02:45 — [MUSIC] Spotify: spotify:track:def456 — bridge, 15s
03:00 — [ALICE] "The big story today..."
...

## Spotify Playlist
spotify:playlist:xyz789

## Total duration: 22:34

The personal audio player (a separate app, not part of Slow AI) reads this manifest and coordinates: plays the mp3 for voice segments, triggers Spotify SDK for music segments at the right timestamps.

What the personal audio player needs to do

This is a separate small application — a lightweight web app or Electron app — that:

Reads a timing_manifest.md
Plays the voice audio (mp3 segments or the mixed mp3) via standard HTML5 audio
At music cue timestamps, triggers Spotify Web Playback SDK to play the specified track
Handles fade in/out transitions
Shows current segment title as a “now playing” display

It does not need to be part of Slow AI. It is a consumer of Slow AI’s output artifacts.

Implementation order

This is the sequence that minimises rework and validates assumptions early.

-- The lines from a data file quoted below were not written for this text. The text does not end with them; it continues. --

section
/-! PROOFS. The reset family: what reset leaves (R230) and what it keeps (R235). -/

namespace Sys2Proof.Machine

/-! ## The reset vector -/

/-- The reset vector, computed from the cleared VBAR, is address 0 (R231, R233). -/
theorem align4_reset_vbar_add_resetOffset : align4 (SysRegs.reset.vbar + resetOffset) = 0 := by decide

/-- Reset forgets everything of the state it starts from but the image (R230, R235). -/
theorem hostReset_eq (s : State) : hostReset s = { State.reset with imem := s.imem } :=
  congrArg (fun target => { State.reset with imem := s.imem, pc := target }) align4_reset_vbar_add_resetOffset

/-! ## The registers after reset -/

/-- The indices below 13 read the general-purpose registers (R23). -/
theorem State.readReg_of_lt (s : State) {i : Nat} (h : i < 13) : s.readReg i = s.r[i] := dif_pos h

/-- After reset every index reads zero: the sixteen registers by R230, every other index by R23. -/
theorem reset_readReg (n : Nat) : State.reset.readReg n = 0 := by
  have hrange : n < 13 ∨ n = 13 ∨ n = 14 ∨ n = 15 ∨ 16 ≤ n := by omega
  rcases hrange with hgeneral | rfl | rfl | rfl | hinvalid
  · calc State.reset.readReg n = (Vector.replicate 13 (0 : Word))[n] := State.reset.readReg_of_lt hgeneral
      _ = 0 := Vector.getElem_replicate hgeneral
  · exact State.reset.readReg_sp
  · exact State.reset.readReg_lr
  · exact State.reset.readReg_pc
  · exact State.reset.readReg_invalid hinvalid

/-! ## The status word after reset -/

/-- The status word after reset packs to bit 0 alone, the place of P (R31, R230). -/
theorem encodePsr_reset : encodePsr Psr.reset = 0x00000001#32 := by decide

/-- Settles O50: `pc` is the only value reset computes; the other fields are R230's table. -/
theorem resetLeavesTheStatedValues : Obligations.ResetLeavesTheStatedValues :=
  ⟨hostReset_eq, fun n _ => reset_readReg n, rfl, rfl, encodePsr_reset, rfl⟩

end Sys2Proof.Machine
end

section
/-! PROOFS. The encoder against the decoder: the round trip of every instruction (R84), the well-formedness of every
decoded one (R77), and the words of the opcode map's rows (R75, R78). -/

namespace Sys2Proof
open Sys2Proof.Machine

/-! ## From an instruction to its word and back -/

/-- The decoded record of an assembled word: every field is the one the assembler was given (R71, R84). -/
theorem decode_encodeFields (cond : BitVec 4) (cls : BitVec 3) (op : BitVec 4) (f : Bool) (rn rd : BitVec 4)
    (low : BitVec 12) :
    decode (encodeFields cond cls op f rn rd low) =
      instrOf { raw := encodeFields cond cls op f rn rd low, cond := condOfCode cond, cls := classOf cls, opcode := op,
                s := f, rn := rn.toNat, rd := rd.toNat, rm := (low.extractLsb' 0 4).toNat, imm12 := low } := by
  simp only [decode, decodeFields, encodeFields_cond, encodeFields_cls, encodeFields_opcode, encodeFields_s,
    encodeFields_rn, encodeFields_rd, encodeFields_rm, encodeFields_low]

/-- Settles O1: the row's class and opcode select the constructor again, and every operand it keeps is read back: a
register index because it is well formed, a condition by its code. -/
theorem decodeEncodeRoundTrip : Obligations.DecodeEncodeRoundTrip := by
  intro i hwf
  cases i with
  | add c f rd rn imm | sub c f rd rn imm =>
    obtain ⟨hrd, hrn⟩ := Bool.and_eq_true_iff.mp hwf
    rw [encode, decode_encodeFields, condOfCode_code, regField_toNat hrd, regField_toNat hrn]
    rfl
  | and c f rd rn rm | orr c f rd rn rm | eor c f rd rn rm =>
    obtain ⟨hrdrn, hrm⟩ := Bool.and_eq_true_iff.mp hwf
    obtain ⟨hrd, hrn⟩ := Bool.and_eq_true_iff.mp hrdrn
    rw [encode, decode_encodeFields, condOfCode_code, regField_toNat hrd, regField_toNat hrn, rmField_toNat hrm]
    rfl
  | mvn c f rd rm =>
    obtain ⟨hrd, hrm⟩ := Bool.and_eq_true_iff.mp hwf
    rw [encode, decode_encodeFields, condOfCode_code, regField_toNat hrd, rmField_toNat hrm]
    rfl
  | tst c rn rm | cmp c rn rm =>
    obtain ⟨hrn, hrm⟩ := Bool.and_eq_true_iff.mp hwf
    rw [encode, decode_encodeFields, condOfCode_code, regField_toNat hrn, rmField_toNat hrm]
    rfl
  | mov c f r imm | mrs c r | msr c r =>
    rw [encode, decode_encodeFields, condOfCode_code, regField_toNat hwf]
    rfl
  | _ =>
    rw [encode, decode_encodeFields, condOfCode_code]
    rfl

/-! ## The decoded instruction is well formed -/

/-- The ALU's opcode table takes its indices from the record (R75). -/
theorem wellFormed_aluInstr {d : Decoded} (hrd : regOk d.rd = true) (hrn : regOk d.rn = true)
    (hrm : regOk d.rm = true) : WellFormed (aluInstr d) := by
  unfold aluInstr
  split <;> simp [WellFormed, Instr.wellFormed, hrd, hrn, hrm]

/-- The System opcode table takes its indices from the record (R75). -/
theorem wellFormed_systemInstr {d : Decoded} (hrd : regOk d.rd = true) (hrn : regOk d.rn = true) :
    WellFormed (systemInstr d) := by
  unfold systemInstr
  split <;> simp [WellFormed, Instr.wellFormed, hrd, hrn]

/-- Settles O6, class by class: the stub and branch classes name no register. -/
theorem everyWordDecodesWellFormed : Obligations.EveryWordDecodesWellFormed := by
  intro w
  rw [decode, instrOf]
  cases (decodeFields w).cls with
  | alu => exact wellFormed_aluInstr (regOk_rd w) (regOk_rn w) (regOk_rm w)
  | system => exact wellFormed_systemInstr (regOk_rd w) (regOk_rn w)
  | mulDiv | loadStore => rfl
  | branch => cases (decodeFields w).s <;> rfl

/-- Settles O7: each word is evaluated. -/
theorem sampleWordsDecode : Obligations.SampleWordsDecode := by
  unfold Obligations.SampleWordsDecode
  decide
end Sys2Proof
end

section
/-! PROOFS. The words of the opcode map's rows: each word lies in the row of its instruction and in no other (R78), and
the row's ignored bits are the ones the decoder drops (R75). -/

namespace Sys2Proof
open Sys2Proof.Machine

/-! ## Words and their fields -/

/-- A word is put together again from its fields (R70, R84). -/
theorem encodeFields_extractLsb' (w : Word) :
    encodeFields (w.extractLsb' 28 4) (w.extractLsb' 25 3) (w.extractLsb' 21 4) (w.getLsbD 20) (w.extractLsb' 16 4)
      (w.extractLsb' 12 4) (w.extractLsb' 0 12) = w := by
  apply BitVec.eq_of_getLsbD_eq
  intro i hi
  interval_cases i <;> simp [encodeFields]

/-- Masking a word masks its fields. -/
theorem and_eq_encodeFields (w m : Word) :
    w &&& m = encodeFields (w.extractLsb' 28 4 &&& m.extractLsb' 28 4) (w.extractLsb' 25 3 &&& m.extractLsb' 25 3)
      (w.extractLsb' 21 4 &&& m.extractLsb' 21 4) (w.getLsbD 20 && m.getLsbD 20)
      (w.extractLsb' 16 4 &&& m.extractLsb' 16 4) (w.extractLsb' 12 4 &&& m.extractLsb' 12 4)
      (w.extractLsb' 0 12 &&& m.extractLsb' 0 12) := by
  simp only [← BitVec.extractLsb'_and, ← BitVec.getLsbD_and, encodeFields_extractLsb']

/-- A mask that is ones over a field keeps the field. -/
theorem extractLsb'_and_of_ones {m : Word} {k n : Nat} (hones : m.extractLsb' k n = BitVec.allOnes n) (w : Word) :
    (w &&& m).extractLsb' k n = w.extractLsb' k n := by
  rw [BitVec.extractLsb'_and, hones, BitVec.and_allOnes]

/-- The sixteen opcodes. -/
theorem opcode_cases (k : BitVec 4) :
    k = 0x0#4 ∨ k = 0x1#4 ∨ k = 0x2#4 ∨ k = 0x3#4 ∨ k = 0x4#4 ∨ k = 0x5#4 ∨ k = 0x6#4 ∨ k = 0x7#4 ∨
    k = 0x8#4 ∨ k = 0x9#4 ∨ k = 0xA#4 ∨ k = 0xB#4 ∨ k = 0xC#4 ∨ k = 0xD#4 ∨ k = 0xE#4 ∨ k = 0xF#4 := by
  revert k; decide

/-! ## The bits that an instruction does not keep -/

/-- The bits R75 lists as ignored, by instruction. -/
def ignoredBits : Instr → Word
  | .add .. | .sub .. => 0x00000000#32
  | .and .. | .orr .. | .eor .. => 0x00000FF0#32
  | .mov .. => 0x000F0000#32
  | .mvn .. => 0x000F0FF0#32
  | .tst .. | .cmp .. => 0x0010FFF0#32
  | .aluUndef9 _ | .aluUndefA _ | .aluUndefB _ | .aluUndefC _ | .aluUndefD _ | .aluUndefE _ | .aluUndefF _ =>
    0x001FFFFF#32
  | .muldiv _ | .ldst _ => 0x01FFFFFF#32
  | .b .. | .bl .. => 0x01EFF000#32
  | .mrs .. => 0x061F0FFF#32
  | .msr .. => 0x0610FFFF#32
  | _ => 0x061FFFFF#32

/-! ### The fields of a decoded record, back as the encoder writes them -/

/-- The condition's code is its field. -/
theorem code_cond_decodeFields (w : Word) : (decodeFields w).cond.code = w.extractLsb' 28 4 := code_condOfCode _

/-- The source-A index goes back into its field. -/
theorem regField_rn_decodeFields (w : Word) : regField (decodeFields w).rn = w.extractLsb' 16 4 :=
  BitVec.eq_of_toNat_eq (regField_toNat (regOk_rn w))

/-- The destination index goes back into its field. -/
theorem regField_rd_decodeFields (w : Word) : regField (decodeFields w).rd = w.extractLsb' 12 4 :=
  BitVec.eq_of_toNat_eq (regField_toNat (regOk_rd w))

/-- The source-B index is the low nibble of the low 12 bits. -/
theorem rmField_rm_decodeFields (w : Word) : rmField (decodeFields w).rm = w.extractLsb' 0 12 &&& 0x00F#12 := by
  have hnibble : regField (decodeFields w).rm = w.extractLsb' 0 4 :=
    BitVec.eq_of_toNat_eq (regField_toNat (regOk_rm w))
  rw [rmField, hnibble]
  apply BitVec.eq_of_getLsbD_eq
  intro i hi
  interval_cases i <;> simp

/-- A mask of ones keeps a 4-bit field. -/
theorem and_fifteen (x : BitVec 4) : x &&& 0xF#4 = x := BitVec.and_allOnes

/-- A mask of ones keeps the low 12 bits. -/
theorem and_ones_low12 (x : BitVec 12) : x &&& 0xFFF#12 = x := BitVec.and_allOnes

/-! ### Encoding again, class by class -/

/-- A word of the ALU class, encoded again, loses the bits its instruction ignores. -/
theorem encode_aluInstr {w : Word} (hcls : w.extractLsb' 25 3 = 0#3) :
    encode (aluInstr (decodeFields w)) = w &&& ~~~ ignoredBits (aluInstr (decodeFields w)) := by
  have hop : (decodeFields w).opcode = w.extractLsb' 21 4 := rfl
  have hs : (decodeFields w).s = w.getLsbD 20 := rfl
  have himm : (decodeFields w).imm12 = w.extractLsb' 0 12 := rfl
  rw [and_eq_encodeFields, hcls]
  rcases opcode_cases (w.extractLsb' 21 4) with
    h | h | h | h | h | h | h | h | h | h | h | h | h | h | h | h <;>
    simp [aluInstr, hop, h, hs, himm, encode, ignoredBits, code_cond_decodeFields, regField_rn_decodeFields,
      regField_rd_decodeFields, rmField_rm_decodeFields, and_fifteen, and_ones_low12]

/-- A word of the System class, encoded again, loses the bits its instruction ignores, bits 26 and 25 among them. -/
theorem encode_systemInstr {w : Word} (hbit : w.extractLsb' 25 3 &&& 4#3 = 4#3) :
    encode (systemInstr (decodeFields w)) = w &&& ~~~ ignoredBits (systemInstr (decodeFields w)) := by
  have hop : (decodeFields w).opcode = w.extractLsb' 21 4 := rfl
  rw [and_eq_encodeFields]
  rcases opcode_cases (w.extractLsb' 21 4) with
    h | h | h | h | h | h | h | h | h | h | h | h | h | h | h | h <;>
    simp [systemInstr, hop, h, hbit, encode, ignoredBits, code_cond_decodeFields, regField_rn_decodeFields,
      regField_rd_decodeFields, and_fifteen]

/-- The five classes by the class bits: the System class is bit 27 (R73). -/
theorem classBits_cases (k : BitVec 3) :
    k = 0#3 ∧ classOf k = .alu ∨ k = 1#3 ∧ classOf k = .mulDiv ∨ k = 2#3 ∧ classOf k = .loadStore ∨
    k = 3#3 ∧ classOf k = .branch ∨ k &&& 4#3 = 4#3 ∧ classOf k = .system := by
  revert k; decide

/-- A word of the multiply/divide class, encoded again, keeps its condition and its class. -/
theorem encode_muldiv {w : Word} (hcls : w.extractLsb' 25 3 = 1#3) :
    encode (.muldiv (decodeFields w).cond) = w &&& ~~~ 0x01FFFFFF#32 := by
  simp [encode, and_eq_encodeFields, hcls, code_cond_decodeFields, and_fifteen]

/-- The same for the load/store class. -/
theorem encode_ldst {w : Word} (hcls : w.extractLsb' 25 3 = 2#3) :
    encode (.ldst (decodeFields w).cond) = w &&& ~~~ 0x01FFFFFF#32 := by
  simp [encode, and_eq_encodeFields, hcls, code_cond_decodeFields, and_fifteen]

/-- A word of B's row, encoded again, loses its opcode and register fields. -/
theorem encode_b {w : Word} (hcls : w.extractLsb' 25 3 = 3#3) (hlink : w.getLsbD 20 = false) :
    encode (.b (decodeFields w).cond (decodeFields w).imm12) = w &&& ~~~ 0x01EFF000#32 := by
  have himm : (decodeFields w).imm12 = w.extractLsb' 0 12 := rfl
  rw [and_eq_encodeFields, hcls, hlink, encode, code_cond_decodeFields, himm]
  simp [and_fifteen, and_ones_low12]

/-- A word of BL's row, encoded again, loses its opcode and register fields. -/
theorem encode_bl {w : Word} (hcls : w.extractLsb' 25 3 = 3#3) (hlink : w.getLsbD 20 = true) :
    encode (.bl (decodeFields w).cond (decodeFields w).imm12) = w &&& ~~~ 0x01EFF000#32 := by
  have himm : (decodeFields w).imm12 = w.extractLsb' 0 12 := rfl
  rw [and_eq_encodeFields, hcls, hlink, encode, code_cond_decodeFields, himm]
  simp [and_fifteen, and_ones_low12]

/-- Decoding a word and encoding it again clears the bits the instruction ignores and no other (R75, R84). -/
theorem encode_decode (w : Word) : encode (decode w) = w &&& ~~~ ignoredBits (decode w) := by
  have hcls : (decodeFields w).cls = classOf (w.extractLsb' 25 3) := rfl
  rw [decode, instrOf, hcls]
  rcases classBits_cases (w.extractLsb' 25 3) with
    ⟨hbits, hclass⟩ | ⟨hbits, hclass⟩ | ⟨hbits, hclass⟩ | ⟨hbits, hclass⟩ | ⟨hbits, hclass⟩ <;> rw [hclass]
  · exact encode_aluInstr hbits
  · exact encode_muldiv hbits
  · exact encode_ldst hbits
  · cases hlink : (decodeFields w).s
    · exact encode_b hbits hlink
    · exact encode_bl hbits hlink
  · exact encode_systemInstr hbits

/-! ## The rows of the opcode map -/

/-- The class, the opcode and the S bit of a word, in their places: bits 27 to 20. -/
def selector (w : Word) : Word := w &&& 0x0FF00000#32

/-- The word whose bits 27 to 20 are given and whose other bits are 0. -/
def selectorWord (k : BitVec 8) : Word := k.setWidth 32 <<< 20

/-- Eight bits make up the selector. -/
theorem selector_eq (w : Word) : selector w = selectorWord (w.extractLsb' 20 8) := by
  apply BitVec.eq_of_getLsbD_eq
  intro i hi
  interval_cases i <;> simp [selector, selectorWord]

/-- No row fixes a bit outside the selector. -/
theorem selector_and_mask : ∀ row ∈ opcodeMap, 0x0FF00000#32 &&& row.mask = row.mask := by decide

/-- Whether a word belongs to a row is decided by its selector. -/
theorem has_selector {row : OpcodeRow} (hrow : row ∈ opcodeMap) (w : Word) : row.has (selector w) = row.has w := by
  rw [OpcodeRow.has, OpcodeRow.has, selector, BitVec.and_assoc, selector_and_mask row hrow]

/-- Two records of one class, opcode and S bit belong to one row: one mnemonic and the same ignored bits. -/
theorem instrOf_sameRow {d d' : Decoded} (hcls : d.cls = d'.cls) (hop : d.opcode = d'.opcode) (hs : d.s = d'.s) :
    (instrOf d).mnemonic = (instrOf d').mnemonic ∧ ignoredBits (instrOf d) = ignoredBits (instrOf d') := by
  rw [instrOf, instrOf, hcls, hs]
  cases d'.cls with
  | alu =>
    rw [aluInstr, aluInstr, hop]
    rcases opcode_cases d'.opcode with h | h | h | h | h | h | h | h | h | h | h | h | h | h | h | h <;>
      rw [h] <;> exact ⟨rfl, rfl⟩
  | system =>
    rw [systemInstr, systemInstr, hop]
    rcases opcode_cases d'.opcode with h | h | h | h | h | h | h | h | h | h | h | h | h | h | h | h <;>
      rw [h] <;> exact ⟨rfl, rfl⟩
  | branch => cases d'.s <;> exact ⟨rfl, rfl⟩
  | mulDiv | loadStore => exact ⟨rfl, rfl⟩

/-- The row of the decoded instruction is decided by the selector. -/
theorem decode_selector_sameRow (w : Word) :
    (decode (selector w)).mnemonic = (decode w).mnemonic ∧
      ignoredBits (decode (selector w)) = ignoredBits (decode w) := by
  have hcls : (selector w).extractLsb' 25 3 = w.extractLsb' 25 3 := extractLsb'_and_of_ones (by decide) w
  have hop : (selector w).extractLsb' 21 4 = w.extractLsb' 21 4 := extractLsb'_and_of_ones (by decide) w
  have hs : (selector w).getLsbD 20 = w.getLsbD 20 := by simp [selector]
  exact instrOf_sameRow (congrArg classOf hcls) hop hs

Phase A — Foundation (model + scheduler)

Add WorkflowBrief, OutputSpec, WorkflowSchedule, WorkflowOutput to models.py
Keep ProblemBrief as a WorkflowBrief alias/subtype for backwards compatibility
Add schedules/ directory handling to GitStore
Add WorkflowSchedule CRUD to the API
Add a simple scheduler (APScheduler) that reads schedules/*.json and fires runs

Phase B — New skills

interest_filter skill + tool (scores content list against a profile)
script_generation skill (creative dialogue, not research synthesis)
spotify_api skill + tool (Spotify Web API: search, playlist create)
text_to_speech skill + tool (Gemini TTS or ElevenLabs)
audio_assembly skill + tool (ffmpeg wrapper: concat, mix, normalise)
drive_upload skill + tool (Google Drive API: upload + share link)

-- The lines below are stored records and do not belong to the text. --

/-- A freeze of the view (R571). -/
structure Freeze where
  ten : Ten
  ms : Nat
  start : Time
  startT : Nat
  lost : Nat := 0
  deriving DecidableEq, Repr, Inhabited

/-- The Reliquary (17_reliquary). `log` holds the buffered records with their slots. -/
structure ReliqSt where
  /-- ERA and NEXT; `scanned` once the scan of R563 has completed -/
  era : Nat := 0
  next : Nat := 1
  /-- the newest record of the log, as it stands (R557) -/
  newest : Option RelRec := none
  newestDirty : Bool := false
  /-- records in the buffer, oldest first, with their slots -/
  buf : List (Nat × RelRec) := []
  full : Bool := false
  fullRec : Option RelRec := none
  fullDirty : Bool := false
  drops : Nat := 0
  hold : List RelRec := []
  freeze : Option Freeze := none
  thawAt : Option Time := none
  accs : List Accum := []
  tags : Vector (BitVec 16) 4 := Vector.replicate 4 0
  /-- occurrences waiting while no aisle runs (R565), and the losses not yet reported -/
  occ : List RelRec := []
  occLost : Nat := 0
  bufLost : Nat := 0
  /-- a flush is due or running; FLUSH_LEFT and the failure time kept in the always-on domain (R567) -/
  flush : Bool := false
  flushLeft : Nat := 0
  failTime : Nat := 0
  onVbak : Bool := false
  vbakFrom : Nat := 0
  /-- ms of the last time on VBAK, until a start records it (R568) -/
  vbakMs : Option Nat := none
  /-- BELLNO[19:0] became 0: the accumulators close (R553) -/
  closeDue : Bool := false
  deriving DecidableEq, Repr, Inhabited

/-- The chain settings in force (R602). -/
structure ChainCfg where
  en : Bool := true
  follow : Bool := true
  stepBells : Nat := 1
  probes : List Nat := [0x7000, 0, 0, 0]
  deriving DecidableEq, Repr, Inhabited

/-- A chain port. -/
structure ChainPort where
  up : Bool := false
  delay : Nat := 0
  deriving DecidableEq, Repr, Inhabited

/-- How a frame ends (R582, R583): K29.7 with a good CRC, K29.7 with a CRC that this node finds wrong, or K30.7. -/
inductive FrameEnd
  | good
  | badCrc
  | k30
  deriving DecidableEq, Repr, Inhabited

/-- A chain frame (R582). -/
structure ChFrame where
  type : Nat
  up : Bool := false
  bc : Bool := false
  dest : Nat := 0
  src : Nat := 0
  tnt : Fin 4 := 0
  words : List Word := []
  ending : FrameEnd := .good
  deriving DecidableEq, Repr, Inhabited

/-- A queued unicast message (R592). -/
structure ChMsg where
  seq : Word
  mseq : Word
  dest : Nat
  words : List Word
  /-- instant of the last sending, absent before the first, and sendings made -/
  sent : Option Time := none
  tries : Nat := 0
  deriving DecidableEq, Repr, Inhabited

/-- A received message. -/
structure ChRx where
  src : Nat
  words : List Word
  deriving DecidableEq, Repr, Inhabited

/-- The sweep a node takes part in or whose results it holds (R596, R597, R600). -/
structure SweepRes where
  id : Nat
  steps : Nat
  stepBells : Nat
  /-- head BELLNO of step 0 -/
  start : Word
  done : List (List Word) := []
  complete : Bool := false
  /-- stopped: the chain Bell was lost -/
  held : Bool := false
  /-- losing the chain Bell, the node counts local Bells to the end of this step -/
  lostStep : Bool := false
  units : Nat := 0
  /-- first unit of the capture pool -/
  first : Nat := 0
  deriving DecidableEq, Repr, Inhabited

/-- The sweep that node 0 runs (R598). -/
structure SweepRun where
  ten : Ten
  id : Nat
  first : Nat
  last : Nat
  steps : Nat
  start : Word
  stepBells : Nat
  reports : List (Nat × Nat) := []
  break' : Option Nat := none
  /-- instant of the last step's Bell, once fired -/
  endAt : Option Time := none
  posted : Bool := false
  deriving DecidableEq, Repr, Inhabited

/-- The Halser chain (18_halser_chain). -/
structure ChainSt where
  cfg : ChainCfg := {}
  u : ChainPort := {}
  d : ChainPort := {}
  /-- address, absent while unaddressed -/
  addr : Option Nat := some 0
  length : Nat := 1
  following : Bool := false
  lastMark : Option Time := none
  /-- a BELL mark is expected at this instant -/
  expect : Option Time := none
  cbOff : Word := 0
  /-- marks are lost: the node runs on its local Bell after a loss -/
  lost : Bool := false
  lossAt : Time := 0
  skew : Int := 0
  /-- instants at which a following node announces and fires (R585) -/
  annAt : Option Time := none
  fireAt : Option Time := none
  floors : List (Nat × Nat) := []
  floorSent : Nat := 0
  mseq : Vector Word 4 := Vector.replicate 4 0
  tx : Vector (List ChMsg) 4 := Vector.replicate 4 []
  rx : Vector (List ChRx) 4 := Vector.replicate 4 []
  /-- MSEQ last delivered, by (sender, tenant) -/
  seen : List ((Nat × Nat) × Word) := []
  sweep : Option SweepRes := none
  run : Option SweepRun := none
  /-- a SWEEP_FETCH from node 0 in progress: steps gathered -/
  fetched : List (Nat × List Word) := []
  fetchFor : Option (Ten × Nat × Nat × Nat × Nat) := none
  stSent : Nat := 0
  stDeliv : Nat := 0
  stFail : Nat := 0
  stDup : Nat := 0
  /-- frames sent on U and on D, oldest first, and marks sent on D (1 ANNOUNCE, 2 BELL) with their instants -/
  outU : List ChFrame := []
  outD : List ChFrame := []
  marks : List (Nat × Time) := []
  /-- MSG frames kept in Vigil (R601), with the port they came by -/
  held : List (Bool × ChFrame) := []
  deriving DecidableEq, Repr, Inhabited

/-- A tenant's view of the Gallery. -/
structure GalTen where
  codes : Vector Nat 48 := Vector.replicate 48 0
  /-- accepted assignments and trace mask, in force from the next Bell (R620) -/
  pend : List (Fin 48 × Nat) := []
  tren : Nat := 0
  trenPend : Option Nat := none
  holding : Option (Nat × Word) := none
  hstale : Bool := false
  deriving DecidableEq, Repr, Inhabited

Phase C — Output generalisation

Generalise runner’s final step to dispatch via OutputSpec.type
Add audio output handler
Update UI to render audio output (inline player + manifest viewer)

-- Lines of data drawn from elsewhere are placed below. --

-- ==== Sys2Proof/Syntax.lean ====
section
/-!
DEFINITION. The commands of the VQ7, one constructor per row of spec/opcode_table.json. A command of a ring
names the ring whose Lectern stands at that instruction (R94, R128); a management request names the tenant whose
mailbox holds it (R646); an event carries what the outside supplies with it; an event that the block raises itself
when its time has come carries nothing, and stands last.
-/

namespace Sys2Proof

open Machine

Phase D — Morning show workflow

Define the morning show WorkflowBrief + ContextGraph as static JSON files
Register as a schedule (0 2 * * * — runs at 2am)
Run end-to-end manually first, fix gaps
Enable cron

Phase E — Audio player app

Small standalone web app (vanilla JS + HTML)
Reads timing manifest, plays mp3, triggers Spotify Web Playback SDK at cue points
Serve it as a static page from Slow AI’s FastAPI app or as a separate app

README changes required

The README needs to change at the top level. The current headline — “research orchestration” — undersells what this is.

New positioning: Slow AI is a distributed workflow platform where AI agents do the work. Research workflows, production workflows, data workflows, any workflow. The morning show is the flagship non-research example.

Sections to update:

What you get back — generalise from “your research data” to “your workflow outputs”
How it runs — add the workflow type concept, mention scheduling
Your first run — add a second example (the morning show) alongside the research example
The nerdy bit — update to reflect the expanded skill catalog and output types

Open questions before implementation

Profile storage — single profiles/default.json or per-workflow profiles referenced by ID? Per-workflow is more flexible but adds UI complexity.
Cron scheduler process — embed APScheduler inside the FastAPI app (simpler, single process) or run as a separate slow-ai-scheduler process (cleaner separation but more ops)? Given the two-plane architecture principle, a separate process aligns better.
Audio player — build it as a route inside Slow AI’s FastAPI app (/player/{run_id}) or as a fully separate repo? Having it in the same app makes sharing links easy; separate repo keeps concerns clean.
TTS provider — Gemini’s TTS is the path of least resistance (already integrated). ElevenLabs gives significantly better voice quality and two distinct voices. Worth the extra key?
Backwards compatibility — workflows created before this change used ProblemBrief. The migration path (alias + adapter in the runner) is straightforward but needs a decision on whether to auto-migrate existing run directories.